In 1991, Jordan was in the prime of his storied career, and the Bulls began their march to the first of two three-time NBA championships.

Jordan’s popularity was so huge that he was as famous around the world as the president, the Pope and Princess Diana.

The crowds of fans and media were around every corner, every hour.

“We arrived at 3 a.m. and there were 400 people lined up outside the hotel,” Roan said. “Just watch him get off the bus at 3am”

WGN’s status as a superstation seen on cable and satellite channels across the country (and beyond), which only added to the Bulls’ popularity.

“We all know the impact GN has had on the Cubs,” Roan said. “If you ask anybody who was managing the Bulls at the time, I think they’d say exactly the same thing [happened with the Bulls]. Being able to watch Jordan and this championship-winning team on cable anywhere in the country and half of North America was really exciting.”

In the early 1990s, WGN Bulls telecasts were available to 33 million households nationwide. The ratings showed that viewers in other cities were watching the Bulls on WGN instead of telecasts of their own teams.

“When I traveled around the country,” said Fred Mitchell, a former reporter for the Chicago Tribune, “all over the world, through WGN, people learned about bulls.”

While the Bulls and WGN have enjoyed stunning success, other NBA owners have seen one team — and its broadcast partner — take viewers and money away from everyone else.

“It’s a very clear memory for me,” Roan said. “Commissioner David Stern and I were talking and he said, ‘WGB is my favorite local station and my least favorite cable station!'”

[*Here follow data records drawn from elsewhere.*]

-- ==== Sys2Proof/Machine/Ops.lean ====
section
/-! DEFINITION. The named operations: DST, the record of events, the transport port, the transaction primitive, how a
command ends, and what an idle engine does with its inputs (spec 20_memory R41 to R60, 40_transact R110, R111,
60_exceptions R160 to R170, 70_reset R190). -/

namespace Sys2Proof.Machine

open Sys2Proof.Config

variable {TCfg TErr : Type}

/-! ### DST (R48) -/

/-- The word written last at an index, or none where nothing has been written: the host's own contents, unknown. -/
def dstRead : Dst → Nat → Option Word16
  | [], _ => none
  | (j, w) :: rest, i => if i = j then some w else dstRead rest i

/-- `DST[i] <- v`, keeping the indices strictly rising. -/
def dstWrite : Dst → Nat → Word16 → Dst
  | [], i, v => [(i, v)]
  | (j, w) :: rest, i, v =>
    if i < j then (i, v) :: (j, w) :: rest
    else if i = j then (i, v) :: rest
    else (j, w) :: dstWrite rest i v

/-- The canonical form: strictly rising indices, each below 65536. An unlisted word reads as none, so that no entry
equals what an unlisted word reads as. -/
def dstWf : Dst → Bool
  | [] => true
  | [(j, _)] => decide (j < 65536)
  | (j, _) :: (k, w) :: rest => decide (j < k) && decide (j < 65536) && dstWf ((k, w) :: rest)

/-! ### The updates of State -/

/-- Something observable happens (R45, R53). -/
def State.emit (e : Event TCfg TErr) (s : State TCfg TErr) : State TCfg TErr := { s with log := s.log ++ [e] }

/-- The pipeline-advance step of a successful exchange (R109), which also moves the sequencer one step on (R29). -/
def State.advance (cwe : Bool) (c : RegisterConfig) (s : State TCfg TErr) : State TCfg TErr :=
  { s with p := (advanceSlots s.p s.a cwe c).1, a := (advanceSlots s.p s.a cwe c).2, seqStep := s.seqStep + 1 }

/-- INIT's allocation step: V, and both slots ZERO (R32, R150 step 3). -/
def State.allocate (vtag : BitVec 8) (s : State TCfg TErr) : State TCfg TErr :=
  { s with v := vtag.extractLsb' 0 2, p := zeroConfig, a := zeroConfig }

/-- READY is written (R22). -/
def State.setReady (b : Bool) (s : State TCfg TErr) : State TCfg TErr := { s with ready := b }

/-- The transport does not answer a request: the engine waits, for ever (R58). -/
def State.wait (q : Request TCfg) (s : State TCfg TErr) : State TCfg TErr := { s with waiting := some q }

/-- The engine writes one word of DST (R48, R49). -/
def State.writeDst (i : Nat) (v : Word16) (s : State TCfg TErr) : State TCfg TErr :=
  { s with dst := dstWrite s.dst i v, log := s.log ++ [.dstWrite i v] }

/-- A command ends: its response is delivered and the sequencer is idle again (R29, R54, R170). THE ONE OPERATION that
every ending goes through, OK or error: an error saves no context, transfers control nowhere and undoes nothing (R167,
R168). -/
def State.respond (r : Response TErr) (s : State TCfg TErr) : State TCfg TErr :=
  { s with log := s.log ++ [.resp r], seqStep := 0 }

/-- The engine accepts the first input of the port (R52, R56). -/
def State.accept (rest : List (Input TCfg)) (s : State TCfg TErr) : State TCfg TErr := { s with port := rest }

/-- The host writes one word of its DST between commands (R60 (b)). -/
def State.hostWrite (i : BitVec 16) (v : Word16) (s : State TCfg TErr) : State TCfg TErr :=
  { s with dst := dstWrite s.dst i.toNat v }

/-- Hardware reset of an idle engine (R190): every register zero; no transport event; DST, the inputs and what has been
observed stay. -/
def State.hardwareReset (s : State TCfg TErr) : State TCfg TErr :=
  { s with
    v := (State.resetOf TCfg TErr).v, ready := (State.resetOf TCfg TErr).ready
    p := (State.resetOf TCfg TErr).p, a := (State.resetOf TCfg TErr).a
    seqStep := (State.resetOf TCfg TErr).seqStep
    log := s.log ++ [.hwReset] }

/-! ### Responses (R80) -/

/-- A response that carries only a status and perhaps a transport error. -/
def Response.plain (st : Status) (e : Option TErr) : Response TErr := ⟨st, e, false, 0#16, false, 0#13⟩

/-- OK with no result. -/
def Response.okPlain : Response TErr := .plain .ok none

/-- INVALID_ARGUMENT (R161). -/
def Response.invalid : Response TErr := .plain .invalidArgument none

/-- ALLOCATION_FAILURE (R162). -/
def Response.allocation : Response TErr := .plain .allocationFailure none

/-- TRANSPORT_FAILURE with the transport's error, verbatim (R163). -/
def Response.transport (e : TErr) : Response TErr := .plain .transportFailure (some e)

/-- The status and the error alone, as the facade commands return them (R130, R140, R150). -/
def Response.statusOnly (r : Response TErr) : Response TErr := .plain r.status r.err

/-! ### Sequencing -/

/-- How a part of a command ends: it is done with a value, or it waits for ever on the transport (R58). -/
inductive Flow (TCfg TErr α : Type) where
  | done (s : State TCfg TErr) (a : α)
  | hung (s : State TCfg TErr)
deriving Repr

/-- A part of a command that ends with a response. -/
abbrev Part (TCfg TErr : Type) : Type := Flow TCfg TErr (Response TErr)

/-- What a command or a step answers. -/
abbrev Outcome (TCfg TErr : Type) : Type := Host.Outcome (State TCfg TErr) Fault Refusal

/-- One part of a command after another (R53). -/
def Flow.andThen {α β : Type} (f : Flow TCfg TErr α) (k : State TCfg TErr → α → Flow TCfg TErr β) : Flow TCfg TErr β :=
  match f with
  | .done s a => k s a
  | .hung s => .hung s

/-- The next part only where this one answered OK, else its response at once (R132, R167). -/
def Flow.onOk (f : Part TCfg TErr) (k : State TCfg TErr → Response TErr → Part TCfg TErr) :
    Part TCfg TErr :=
  f.andThen fun s r => if r.status = .ok then k s r else .done s r

/-- The response cut down to status and error. -/
def Flow.statusOnly (f : Part TCfg TErr) : Part TCfg TErr := f.andThen fun s r => .done s r.statusOnly

/-- The end of a command: the response is delivered, or the engine waits for ever. -/
def Flow.deliver (f : Part TCfg TErr) : State TCfg TErr :=
  match f with
  | .done s r => s.respond r
  | .hung s => s

/-- The outcome of a command: always a next state. -/
def Flow.finish (f : Part TCfg TErr) : Outcome TCfg TErr := .next f.deliver

/-- The precondition "handle is valid/initialized": INVALID_ARGUMENT where READY = 0, with no effect (R22, R161). -/
def whenReady (s : State TCfg TErr) (k : State TCfg TErr → Part TCfg TErr) : Part TCfg TErr :=
  if s.ready then k s else .done s .invalid

/-! ### The transport port -/

/-- The next answer to an `Acquire` (R44), from the queue or else a free value, and what then is left of queue and
counter. -/
def takeAcq (tcfg : TCfg) (queue : List (AcqAnswer TErr)) (draws : Nat) :
    AcqAnswer TErr × List (AcqAnswer TErr) × Nat :=
  match queue with
  | ans :: rest => (ans, rest, draws)
  | [] => (acqDraw draws tcfg, [], draws + 1)

/-- The next answer to an `Xfer` (R44), from the queue or else a free value, and what then is left of queue and
counter. -/
def takeXfer (out : Bytes) (queue : List (XferAnswer TErr)) (draws : Nat) :
    XferAnswer TErr × List (XferAnswer TErr) × Nat :=
  match queue with
  | ans :: rest => (ans, rest, draws)
  | [] => (xferDraw draws out, [], draws + 1)

/-- The transport's answer to an `Acquire`, and the state with the inputs moved on (R44). -/
def acqAnswer (tcfg : TCfg) (s : State TCfg TErr) : AcqAnswer TErr × State TCfg TErr :=
  ((takeAcq tcfg s.acqAnswers s.draws).1,
    { s with
      acqAnswers := (takeAcq tcfg s.acqAnswers s.draws).2.1
      draws := (takeAcq tcfg s.acqAnswers s.draws).2.2 })

/-- The transport's answer to an `Xfer`, and the state with the inputs moved on (R44). -/
def xferAnswer (out : Bytes) (s : State TCfg TErr) : XferAnswer TErr × State TCfg TErr :=
  ((takeXfer out s.xferAnswers s.draws).1,
    { s with
      xferAnswers := (takeXfer out s.xferAnswers s.draws).2.1
      draws := (takeXfer out s.xferAnswers s.draws).2.2 })

/-- The bytes an exchange of this length clocks in (R42: exactly `n` bytes). -/
def inBytes (n : XferLen) (b0 b1 b2 b3 : Byte) : Bytes :=
  match n with
  | .two => .two b0 b1
  | .four => .four b0 b1 b2 b3

/-- `Acquire(tcfg)` (R41, R58). -/
def acquire (tcfg : TCfg) (s : State TCfg TErr) : Flow TCfg TErr (AcqResult TErr) :=
  let s1 := (acqAnswer tcfg s).2
  match (acqAnswer tcfg s).1 with
  | .ok => .done (s1.emit (.acq tcfg .ok)) .ok
  | .err e => .done (s1.emit (.acq tcfg (.err e))) (.err e)
  | .never => .hung (s1.wait (.acquire tcfg))

/-- `Xfer(out, n)` with `n` the length of `out` (R42, R58). -/
def xfer (out : Bytes) (s : State TCfg TErr) : Flow TCfg TErr (XferResult TErr) :=
  let s1 := (xferAnswer out s).2
  match (xferAnswer out s).1 with
  | .ok b0 b1 b2 b3 =>
    let inb := inBytes out.len b0 b1 b2 b3
    .done (s1.emit (.xfer out (.ok inb))) (.ok inb)
  | .err e => .done (s1.emit (.xfer out (.err e))) (.err e)
  | .never => .hung (s1.wait (.xfer out))

/-- `Release()` (R43). -/
def release (s : State TCfg TErr) : State TCfg TErr := s.emit .rel

/-! ### The transaction primitive -/

/-- The response of a successful `Transact`: the sample where asked for, the confirmed configuration where asked for and
readback was active before the transfer (R110 steps 5 and 6). -/
def transactResponse (v : BitVec 2) (wc ws rbActive : Bool) (inb : Bytes) : Response TErr :=
  { status := .ok
    err := none
    sv := ws
    sample := if ws then decodeSample v inb else 0#16
    cv := wc && rbActive
    cfg := if wc && rbActive then unpackCfg (echoWord v inb) else 0#13 }

/-- `Transact(cwe, c, wc, ws)` (R110): one exchange; on failure nothing else happens (R111). -/
def transact (cwe : Bool) (c : RegisterConfig) (wc ws : Bool) (s : State TCfg TErr) : Part TCfg TErr :=
  (xfer (outBytes cwe c (xferLen wc (rbAct s))) s).andThen fun s1 r =>
    match r with
    | .err e => .done s1 (.transport e)
    | .ok inb => .done (s1.advance cwe c) (transactResponse s.v wc ws (rbAct s) inb)

/-! ### Fetching an input -/

/-- An illegal command word: INVALID_ARGUMENT, no effect, whatever READY is (R82). -/
def illegalCommand (s : State TCfg TErr) : Outcome TCfg TErr := .next (s.respond .invalid)

/-- The input that step takes next: none while the engine waits on the transport (R58) or nothing is at the port. -/
def nextInput (s : State TCfg TErr) : Option (Input TCfg × State TCfg TErr) :=
  match s.waiting, s.port with
  | none, x :: rest => some (x, s.accept rest)
  | none, [] => none
  | some _, _ => none

/-- One step, the commands run by `run`. A command is sampled, decoded and run to its response; an illegal word answers
INVALID_ARGUMENT (R82). With nothing at the port the engine stays idle (R190); an engine that waits on the transport
goes on waiting (R58). -/
def stepWith (run : Instr TCfg → State TCfg TErr → Outcome TCfg TErr) (s : State TCfg TErr) : Outcome TCfg TErr :=
  match nextInput s with
  | none => .next s
  | some (.hostWrite i v, s1) => .next (s1.hostWrite i v)
  | some (.reset, s1) => .next s1.hardwareReset
  | some (.command c, s1) =>
    match decode c.word c.tcfg with
    | .ok i => run i s1
    | .error _ => illegalCommand s1

/-- The command word of a table row put where the next input is taken, the engine idle so that it is taken. -/
def placeCommand (s : State) (w : CommandWord) : State :=
  { s with port := .command ⟨w, noTcfg⟩ :: s.port, waiting := none }

end Sys2Proof.Machine
end

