-- ==== Sys2Proof/Certificates/Slice0/Obligations.lean ====
section
/-! DEFINITION. The statements for the provers, one `def Obligations.<Name> : Prop` each, from the numbered rules of
spec/. -/

open Sys2Proof Sys2Proof.Machine Sys2Proof.Config

/-! ### The pure functions of 40_transact -/

/-- R100. `PackCfg`: bit by bit, as arithmetic, injective, and the rule's three examples. -/
def Obligations.PackCfgPlacesEveryField : Prop :=
  (∀ c : RegisterConfig,
    (packCfg c).getLsbD 15 = true ∧
    (packCfg c).extractLsb' 12 3 = c.extractLsb' 10 3 ∧
    (packCfg c).extractLsb' 9 3 = c.extractLsb' 7 3 ∧
    (packCfg c).getLsbD 8 = c.getLsbD 6 ∧
    (packCfg c).extractLsb' 5 3 = c.extractLsb' 3 3 ∧
    (packCfg c).extractLsb' 3 2 = c.extractLsb' 1 2 ∧
    (packCfg c).getLsbD 2 = !c.getLsbD 0 ∧
    (packCfg c).extractLsb' 0 2 = 0#2) ∧
  (∀ c : RegisterConfig,
    (packCfg c).toNat = 0x8000 + ((c.toNat &&& 0x1FFE) <<< 2) + ((1 - c.toNat % 2) <<< 2)) ∧
  (∀ c d : RegisterConfig, packCfg c = packCfg d → c = d) ∧
  packCfg 0x0000#13 = 0x8004#16 ∧ packCfg 0x1FFF#13 = 0xFFF8#16 ∧ packCfg 0x19CD#13 = 0xE730#16

/-- R101. The bytes of an exchange: the word big-endian, the word of a conversion-only exchange all zero, the last
two bytes of four 0; and what the word writes can be read back from the bytes. -/
def Obligations.OutBytesCarryTheWrittenConfig : Prop :=
  ∀ (cwe : Bool) (c : RegisterConfig) (n : XferLen),
    (outBytes cwe c n).len = n ∧
    raw16 (outBytes cwe c n) = (if cwe then packCfg c else 0#16) ∧
    (∀ b0 b1 b2 b3, outBytes cwe c n = .four b0 b1 b2 b3 → b2 = 0#8 ∧ b3 = 0#8) ∧
    writtenConfig (outBytes cwe c n) = if cwe then some c else none

/-- R103, R104. `Raw16` and `DecodeSample`: the signed value of the first two bytes, divided by 4 truncating toward zero for
the 14-bit variant, its range, and the rule's examples. -/
def Obligations.SampleDecoder : Prop :=
  (∀ (b0 b1 b2 b3 : Byte),
    raw16 (.two b0 b1) = b0 ++ b1 ∧ raw16 (.four b0 b1 b2 b3) = b0 ++ b1) ∧
  (∀ (v : BitVec 2) (inb : Bytes), v ≠ 2#2 → (decodeSample v inb).toInt = (raw16 inb).toInt) ∧
  (∀ inb : Bytes,
    (decodeSample 2#2 inb).toInt = (raw16 inb).toInt.tdiv 4 ∧
    -8192 ≤ (decodeSample 2#2 inb).toInt ∧ (decodeSample 2#2 inb).toInt ≤ 8191) ∧
  decodeSample 2#2 (.two 0xFF#8 0xFC#8) = BitVec.ofInt 16 (-1) ∧
  decodeSample 2#2 (.two 0xFF#8 0xFB#8) = BitVec.ofInt 16 (-1) ∧
  decodeSample 0#2 (.two 0xFF#8 0xFB#8) = BitVec.ofInt 16 (-5)

/-- The arithmetic laws (a) to (e) of R105, of the 14-bit variant's sample `q` of a raw value `x`: the unique quotient
whose remainder has the sign of `x`, the two shift forms, the difference from the arithmetic right shift, the ends of the
range, and what gives 0. -/
def Obligations.SampleScalingTruncatesTowardZero : Prop :=
  (∀ inb : Bytes,
    let x := (raw16 inb).toInt
    let q := (decodeSample 2#2 inb).toInt
    (∀ q' : Int, q' = q ↔ ∃ r : Int, x = 4 * q' + r ∧ -4 < r ∧ r < 4 ∧ (0 < r → 0 < x) ∧ (r < 0 → x < 0)) ∧
    (0 ≤ x → q = x >>> 2) ∧
    (x < 0 → q = -((-x) >>> 2) ∧ q = (x + 3) >>> 2) ∧
    q = ((raw16 inb).sshiftRight 2).toInt + (if x < 0 ∧ (raw16 inb).extractLsb' 0 2 ≠ 0#2 then 1 else 0) ∧
    (q = 0 ↔ -3 ≤ x ∧ x ≤ 3)) ∧
  (decodeSample 2#2 (.two 0x80#8 0x00#8)).toInt = -8192 ∧ (decodeSample 2#2 (.two 0x7F#8 0xFF#8)).toInt = 8191

/-- R102, R109 (tier 1). The truth table of the length rule, and the shadow's shift with and without a new
configuration. -/
def Obligations.LengthRuleAndAdvance : Prop :=
  (xferLen false false = .two ∧ xferLen false true = .two ∧ xferLen true false = .two ∧ xferLen true true = .four) ∧
  (∀ p a c : RegisterConfig, advanceSlots p a true c = (c, p) ∧ advanceSlots p a false c = (p, p))

/-- R106. `EchoWord` as a slice of the frame and as arithmetic on the bytes, with the rule's examples. -/
def Obligations.EchoWindowArithmetic : Prop :=
  (∀ (v : BitVec 2) (b0 b1 b2 b3 : Byte),
    echoWord v (.four b0 b1 b2 b3) = (b0 ++ b1 ++ b2 ++ b3).extractLsb' (if v = 2#2 then 4 else 2) 14) ∧
  (∀ b0 b1 b2 b3 : Byte,
    (echoWord 2#2 (.four b0 b1 b2 b3)).toNat =
      (((b1.toNat &&& 3) <<< 12) ||| (b2.toNat <<< 4)) ||| (b3.toNat >>> 4)) ∧
  (∀ (v : BitVec 2) (b0 b1 b2 b3 : Byte), v ≠ 2#2 →
    (echoWord v (.four b0 b1 b2 b3)).toNat = ((b2.toNat <<< 8) ||| b3.toNat) >>> 2) ∧
  echoWord 0#2 (.four 0x12#8 0x34#8 0xE7#8 0x30#8) = 0x39CC#14 ∧
  echoWord 2#2 (.four 0x04#8 0x8F#8 0x9C#8 0xC0#8) = 0x39CC#14

/-- R107. `UnpackCfg`: field by field, bit 13 not read, and the rule's examples. -/
def Obligations.UnpackCfgReadsEveryField : Prop :=
  (∀ e : BitVec 14,
    incc (unpackCfg e) = e.extractLsb' 10 3 ∧ inx (unpackCfg e) = e.extractLsb' 7 3 ∧
    bw (unpackCfg e) = e.extractLsb' 6 1 ∧ ref (unpackCfg e) = e.extractLsb' 3 3 ∧
    seq (unpackCfg e) = e.extractLsb' 1 2 ∧ rb (unpackCfg e) = !e.getLsbD 0 ∧
    unpackCfg e = e.extractLsb' 1 12 ++ BitVec.ofBool (!e.getLsbD 0)) ∧
  (∀ e e' : BitVec 14, e.extractLsb' 0 13 = e'.extractLsb' 0 13 → unpackCfg e = unpackCfg e') ∧
  unpackCfg 0x39CC#14 = 0x19CD#13 ∧ unpackCfg 0x19CC#14 = 0x19CD#13

/-- R108. The round trip through the wire, for every configuration and every variant. -/
def Obligations.PackUnpackRoundTrip : Prop :=
  (∀ c : RegisterConfig, unpackCfg ((packCfg c).extractLsb' 2 14) = c) ∧
  (∀ (v : BitVec 2) (c : RegisterConfig) (b0 b1 b2 b3 : Byte), v ≠ 2#2 → b2 ++ b3 = packCfg c →
    unpackCfg (echoWord v (.four b0 b1 b2 b3)) = c) ∧
  (∀ (c : RegisterConfig) (b0 b1 b2 b3 : Byte),
    (frame (.four b0 b1 b2 b3)).extractLsb' 4 14 = (packCfg c).extractLsb' 2 14 →
    unpackCfg (echoWord 2#2 (.four b0 b1 b2 b3)) = c)

/-- The 14-bit variant's shared bits, the inference that R113 marks [derived]: what the sample is in terms of the data field `d` and the two bits `t` after
it, and that in a 4-byte exchange `t` is the top of the echo; the rule's two examples. -/
def Obligations.SharedBitsOfTheFourteenBitVariant : Prop :=
  (∀ inb : Bytes,
    let d := ((raw16 inb).extractLsb' 2 14).toInt
    let t := (raw16 inb).extractLsb' 0 2
    (decodeSample 2#2 inb).toInt = if 0 ≤ d ∨ t = 0#2 then d else d + 1) ∧
  (∀ b0 b1 b2 b3 : Byte,
    (echoWord 2#2 (.four b0 b1 b2 b3)).extractLsb' 12 2 = (raw16 (.four b0 b1 b2 b3)).extractLsb' 0 2) ∧
  (∀ inb : Bytes, (raw16 inb).extractLsb' 2 14 = 0x3FFF#14 → (raw16 inb).extractLsb' 0 2 = 3#2 →
    raw16 inb = 0xFFFF#16 ∧ decodeSample 2#2 inb = 0#16) ∧
  (∀ inb : Bytes, (raw16 inb).extractLsb' 2 14 = 0x2000#14 → (raw16 inb).extractLsb' 0 2 = 3#2 →
    raw16 inb = 0x8003#16 ∧ (decodeSample 2#2 inb).toInt = -8191)

/-! ### The command word (30_encoding) -/

/-- Tier 3. Decoding what the encoder gives is the instruction, for all six commands and every operand value (R70 to
R77). -/
def Obligations.DecodeEncode : Prop :=
  ∀ i : Instr, decode (encode i).word (encode i).tcfg = .ok i

/-- The other direction: a word that decodes is the word its instruction encodes to, bit for bit, and an INIT takes its
side operand from beside the word. -/
def Obligations.EncodeDecode : Prop :=
  ∀ (w : CommandWord) (tcfg : TCfg) (i : Instr), decode w tcfg = .ok i →
    encodeWord i = w ∧ ∀ vtag cfg tc, i = .init vtag cfg tc → tc = tcfg

/-- R72 to R76, R87. A word is a command exactly when `CW & mask = match` for that command, and then its operands are the
fields at the format's positions; a word that matches no row is illegal. -/
def Obligations.DecodeReadsTheFormats : Prop :=
  ∀ (w : CommandWord) (tcfg : TCfg),
    (w &&& 0xF1FFE000#32 = 0x00000000#32 ↔
      decode w tcfg = .ok (.transact (w.getLsbD 27) (w.getLsbD 26) (w.getLsbD 25) (w.extractLsb' 0 13))) ∧
    (w &&& 0xFFFFE000#32 = 0x10000000#32 ↔ decode w tcfg = .ok (.writeConfig (w.extractLsb' 0 13))) ∧
    (w &&& 0xFFFFFFFF#32 = 0x20000000#32 ↔ decode w tcfg = .ok .readConfig) ∧
    (w &&& 0xF7FF0000#32 = 0x30000000#32 ↔ decode w tcfg = .ok (.bulkRead (w.getLsbD 27) (w.extractLsb' 0 16))) ∧
    (w &&& 0xF00FE000#32 = 0x40000000#32 ↔
      decode w tcfg = .ok (.init (w.extractLsb' 20 8) (w.extractLsb' 0 13) tcfg)) ∧
    (w &&& 0xFFFFFFFF#32 = 0x50000000#32 ↔ decode w tcfg = .ok .teardown) ∧
    (legalWord w = false ↔ ∃ e, decode w tcfg = .error e)

/-- R82. Which words are illegal, and what step does with one: INVALID_ARGUMENT, whatever READY is, and nothing else. -/
def Obligations.IllegalWordAnswersInvalidArgument : Prop :=
  (∀ (w : CommandWord) (tcfg : TCfg),
    (∃ e, decode w tcfg = .error e) ↔
      (6 ≤ (w.extractLsb' 28 4).toNat ∨
       (w.extractLsb' 28 4 = 0#4 ∧ w.extractLsb' 13 12 ≠ 0#12) ∨
       (w.extractLsb' 28 4 = 1#4 ∧ w.extractLsb' 13 15 ≠ 0#15) ∨
       (w.extractLsb' 28 4 = 2#4 ∧ w.extractLsb' 0 28 ≠ 0#28) ∨
       (w.extractLsb' 28 4 = 3#4 ∧ w.extractLsb' 16 11 ≠ 0#11) ∨
       (w.extractLsb' 28 4 = 4#4 ∧ w.extractLsb' 13 7 ≠ 0#7) ∨
       (w.extractLsb' 28 4 = 5#4 ∧ w.extractLsb' 0 28 ≠ 0#28))) ∧
  (∀ (s : State) (c : Command) (rest : List Input) (e : Illegal),
    s.waiting = none → s.port = .command c :: rest → decode c.word c.tcfg = .error e →
    step s = .next { s with
      port := rest, seqStep := 0,
      log := s.log ++ [.resp ⟨.invalidArgument, none, false, 0#16, false, 0#13⟩] })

The NBA has tried to limit the number of games that can be shown domestically on super stations. WGN and the Bulls sued the league.

The league argued that it had to protect its lucrative national television deal and the remaining 26 teams in the league. In court documents, the league alleged that by broadcasting the Bulls nationally, WGN was engaged in an “attempt to steal the NBA’s national television revenues.”

“It’s not very often that you have an owner like Jerry Reinsdorf working with a TV channel against the league,” Forwald said. “But that’s exactly what happened in the trial.”

The 7th U.S. Circuit Court of Appeals ruled in favor of the Bulls and WGN, saying the NBA’s attempt to impose the restrictions was an “unlawful restraint of trade.” The WGN franchise was installed and Bulls games on the superstation’s showcase continued.

During the dynasty, WGN produced pool coverage of what has become one of Chicago’s favorite summer events, the Bulls’ six championship rallies.

“Because we do so many distance events,” Forwald said, “whenever a team wins a championship, WGN runs the pool and we broadcast the rally and parade.”